CAPÍTULO UNO

La tienda de licores estaba al final de una larga hilera de luces de neón, donde la Autovía Hollywood se cruza con Sunset, la divisoria entre el brillo de los reclamos y la penumbra de la zona residencial.

El Toyota amarillo se metió entre los setos del arcén de la rampa de entrada, dio un volantazo y el conductor echó el freno de mano de un tirón preciso; sacó un enorme revólver de la guantera y lo escondió en un periódico doblado, con la culata y el gatillo a mano. Puso la llave en «maniobra» y abrió la puerta. Respirando profundamente, dijo:

—Más allá del más allá.

Se acercó al letrero intermitente que decía licores, que separaba su antigua vida de temores y la nueva de poder.

El hombre del mostrador, al ver su ropa cara deportiva y el Wall Street Journal, le tomó por un cliente de Chivas o Etiqueta Negra, como mínimo. Iba a atenderle cuando el hombre se acercó al mostrador y clavándole el diario en el pecho le dijo:

—Especial del calibre 41. No hagas que lo use. El dinero.

El dueño obedeció sin apartar los ojos de la caja, para no mirarle a la cara y darle pretexto para matarle. Sintió que el otro tocaba el gatillo y pensó en su cabeza rodando por la sala mientras metía con torpeza el dinero en una bolsa de papel.
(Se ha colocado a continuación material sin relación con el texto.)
/-- RECIPE_LOAD (R78): the binary is read, by PCIe where it lies in the host tier. -/
def Device.recipeLoad (d : Device) (h : MHdr) (p : Bytes) : MRes :=
  let f := fieldLe p
  if d.rd Reg.HOOP_CFG_TABLES_LOCK h.hoop = 0 then .refuse 0x100 0
  else if f 4 4 < 64 ∨ 364608 < f 4 4 then .refuse 3 4
  else
    let d := d.seenVa h.hoop (f 8 8) (f 4 4)
    match d.readVa h.hoop (f 8 8) (f 4 4) with
    | .ok b => d.recipeStore h.hoop (f 0 4) (f 4 4) b
    | .error e =>
      if e = 0xA then .refuse 0xA 0
      else if e ≠ hostTier then .refuse 3 8
      else
        let fn := d.ownerFn h.hoop
        let s := d.seg h.hoop (d.slotOf h.hoop (d.curMap h.hoop) (bits (f 8 8) 47 44))
        if !d.mayMaster fn then .refuse 0xA 0
        else .wait (d.openRead { kind := 7, a := h.ring, b := h.hoop, c := 0, fn := fn, addr := s.base + f 8 8 % 2 ^ 44 } (f 4 4)) 6 (f 0 4) (f 4 4) []

/-- The binary of a RECIPE_LOAD comes from the host. -/
def Device.recipeArrived (d : Device) (ring : Nat) (come : Except Nat Bytes) : Device :=
  match d.boot.waits.find? (fun w => w.wait == 6 && w.hdr.ring == ring) with
  | none => d
  | some w =>
    match come with
    | .error _ => d.endWait w 0xA 0
    | .ok b => match d.recipeStore w.hdr.hoop w.a w.b b with
      | .done d r _ => d.endWait w 0 r
      | .refuse st o => (d.setBoot { d.boot with waits := d.boot.waits.erase w }).reply w.hdr w.opcode st (if st = 3 then o else 0) 0 []
      | .fail d st => d.endWait w st 0
      | .wait d _ _ _ _ => d

/-! Receive queues and routes -/

/-- The checks of RXQ_CONFIG (R355). -/
def Device.rxqChecks (d : Device) (h : Nat) (p : Bytes) : List (Nat × Bool) :=
  let f := fieldLe p
  let range := fun (va n : Nat) (hbm : Bool) =>
    let slot := d.slotOf h (d.curMap h) (bits va 47 44)
    let s := d.seg h slot
    va < 2 ^ 48 && s.valid && s.perm.testBit 4 && (!hbm || s.tier == 0) && va % 2 ^ 44 + n ≤ s.limit && !d.isSessionSeg h slot
  [(0, f 0 1 ≤ 15), (1, 7 ≤ f 1 1 && f 1 1 ≤ 13), (2, 4 ≤ f 2 1 && f 2 1 ≤ 16), (3, f 3 1 ≤ 3), (4, zeroAt p 4 4),
   (8, f 8 8 % 4096 == 0 && range (f 8 8) (2 ^ (f 1 1 + f 2 1)) true), (16, f 16 8 % 128 == 0 && range (f 16 8) 128 false)]

/-- RXQ_CONFIG: ACCEPT 0 disables the queue at once; another change needs a disabled queue (R355). -/
def Device.rxqConfig (d : Device) (h : Nat) (p : Bytes) : MRes :=
  let f := fieldLe p
  let key := h * 16 + f 0 1
  let x := Tab.get {} d.klz.rxqs key
  if f 0 1 ≤ 15 ∧ f 3 1 = 0 ∧ zeroAt p 4 4 then
    let d := d.setKlz { d.klz with rxqs := Tab.put {} d.klz.rxqs key { x with accept := 0 } }
    .done (d.wr Reg.HOOP_RXQ_ENABLED h (setBit (d.rd Reg.HOOP_RXQ_ENABLED h) (f 0 1) false)) 0 []
  else match firstBad (d.rxqChecks h p) with
    | some o => .refuse 3 o
    | none =>
      if x.accept ≠ 0 then .refuse 0x100 0
      else
        let d := d.setKlz { d.klz with rxqs := Tab.put {} d.klz.rxqs key { accept := f 3 1, ring := f 8 8, slotLog2 := f 1 1, countLog2 := f 2 1, ctrl := f 16 8 } }
        .done (d.wr Reg.HOOP_RXQ_ENABLED h (setBit (d.rd Reg.HOOP_RXQ_ENABLED h) (f 0 1) true)) 0 []

/-- The reply of ROUTE_QUERY: HOPS of every chip of the slice, 15 where it is unreachable (R373). -/
def Device.routes (d : Device) (h : Nat) : Bytes :=
  ((List.range 4096).filter (fun c => d.inSlice h c)).map (fun c =>
    BitVec.ofNat 8 (if d.rd Reg.KLZ_RT_PRIMARY c = 15 then 15 else d.rd Reg.KLZ_RT_HOPS c))

/-! Commands -/

/-- KV_POOL_SET. -/
def execKvPoolSet (h : MHdr) (p : Bytes) (s : State) : DevOut :=
  s.done (s.dev.mgmt (mspec 0x1A) h p (fun d => d.kvPoolSet h.hoop p))

/-- SESSION_ALLOC. -/
def execSessionAlloc (h : MHdr) (p : Bytes) (s : State) : DevOut :=
  s.done (s.dev.mgmt (mspec 0x20) h p (fun d => d.sessionAlloc h.hoop p))

/-- SESSION_FREE. -/
def execSessionFree (h : MHdr) (p : Bytes) (s : State) : DevOut :=
  s.done (s.dev.mgmt (mspec 0x21) h p (fun d => d.sessionFree h.hoop p))

/-- SESSION_INFO. -/
def execSessionInfo (h : MHdr) (p : Bytes) (s : State) : DevOut :=
  s.done (s.dev.mgmt (mspec 0x22) h p (fun d => d.sessionInfo h.hoop p))

/-- RECIPE_LOAD. -/
def execRecipeLoad (h : MHdr) (p : Bytes) (s : State) : DevOut :=
  s.done (s.dev.mgmt (mspec 0x28) h p (fun d => d.recipeLoad h p))

/-- RXQ_CONFIG. -/
def execRxqConfig (h : MHdr) (p : Bytes) (s : State) : DevOut :=
  s.done (s.dev.mgmt (mspec 0x38) h p (fun d => d.rxqConfig h.hoop p))

/-- ROUTE_QUERY. -/
def execRouteQuery (h : MHdr) (p : Bytes) (s : State) : DevOut :=
  s.done (s.dev.mgmt { mspec 0x39 with reply := s.dev.rd Reg.HOOP_REMOTE_SLICE_CHIPS h.hoop } h p
    (fun d => .done d 0 (d.routes h.hoop)))

end Sys2Proof.Machine
end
Iba a levantar la vista cuando oyó un sollozo tras él, cerca de una nevera de cervezas, y luego al ladrón amartillando el arma. Cuando miró, no vio el Journal, sino un enorme cañón negro que caía sobre él; luego un estallido tras su oreja y le cegó la sangre.

El pistolero saltó tras el mostrador y le empujó, a golpes y patadas, hasta la trastienda. Se acercó al póster de cervezas, junto a la nevera, y lo derribó de una patada, descubriendo a una joven, de anorak azul, acurrucada junto a un hombre de gabardina.

Impaciente, movió sus pies; no pensó que fueran tres. Sus ojos fueron de los dos que gemían a sus pies hasta el caído a su izquierda, y buscó en un lugar más neutral pistas sobre lo que debía hacer. Su vista recorrió hileras alineadas de botellas, estantes de alimentos, pósters de chicas en bikini tomando ron y sangría. Nada.

Soltó un grito al ver la cortina beige que llevaba a la zona de vivienda; el viento agitó la cortina, y gritó más fuerte, al ver que los pliegues se transformaban en barrotes y grilletes.

Entonces lo supo.

De un tirón, puso de pie a la chica y al viejo y los empujó hasta la cortina. Mientras se quedaban allí, temblando, empujó al dueño hasta ponerlo junto a ellos. Musitó:

—Puerta verde, puerta verde.

Se apartó cinco pasos y apuntó: hizo tres tiros perfectos a la cabeza. La cortina estalló en un carmesí horrible.